%%
-- ==== Sys2Proof/Syntax.lean ====
section
/-!
DEFINITION. The commands: one constructor per row of spec/opcode_table.json, in the table's order.

An operand is what comes from outside the block: what a host or a frame carries, which of several equal units an event is about,
and how something the spec does not compute (a read, a self-test, an analogue measurement) came out. The payload of a mailbox
command is no operand: the frame the mailbox holds carries it (R396, R401).
-/
namespace Sys2Proof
%%
- [Task instructions]
Every line of the data above should be copied exactly.

- [Solution]
-- ==== Sys2Proof/Syntax.lean ====
section
/-!
DEFINITION. The commands: one constructor per row of spec/opcode_table.json, in the table's order.

An operand is what comes from outside the block: what a host or a frame carries, which of several equal units an event is about,
and how something the spec does not compute (a read, a self-test, an analogue measurement) came out. The payload of a mailbox
command is no operand: the frame the mailbox holds carries it (R396, R401).
-/
namespace Sys2Proof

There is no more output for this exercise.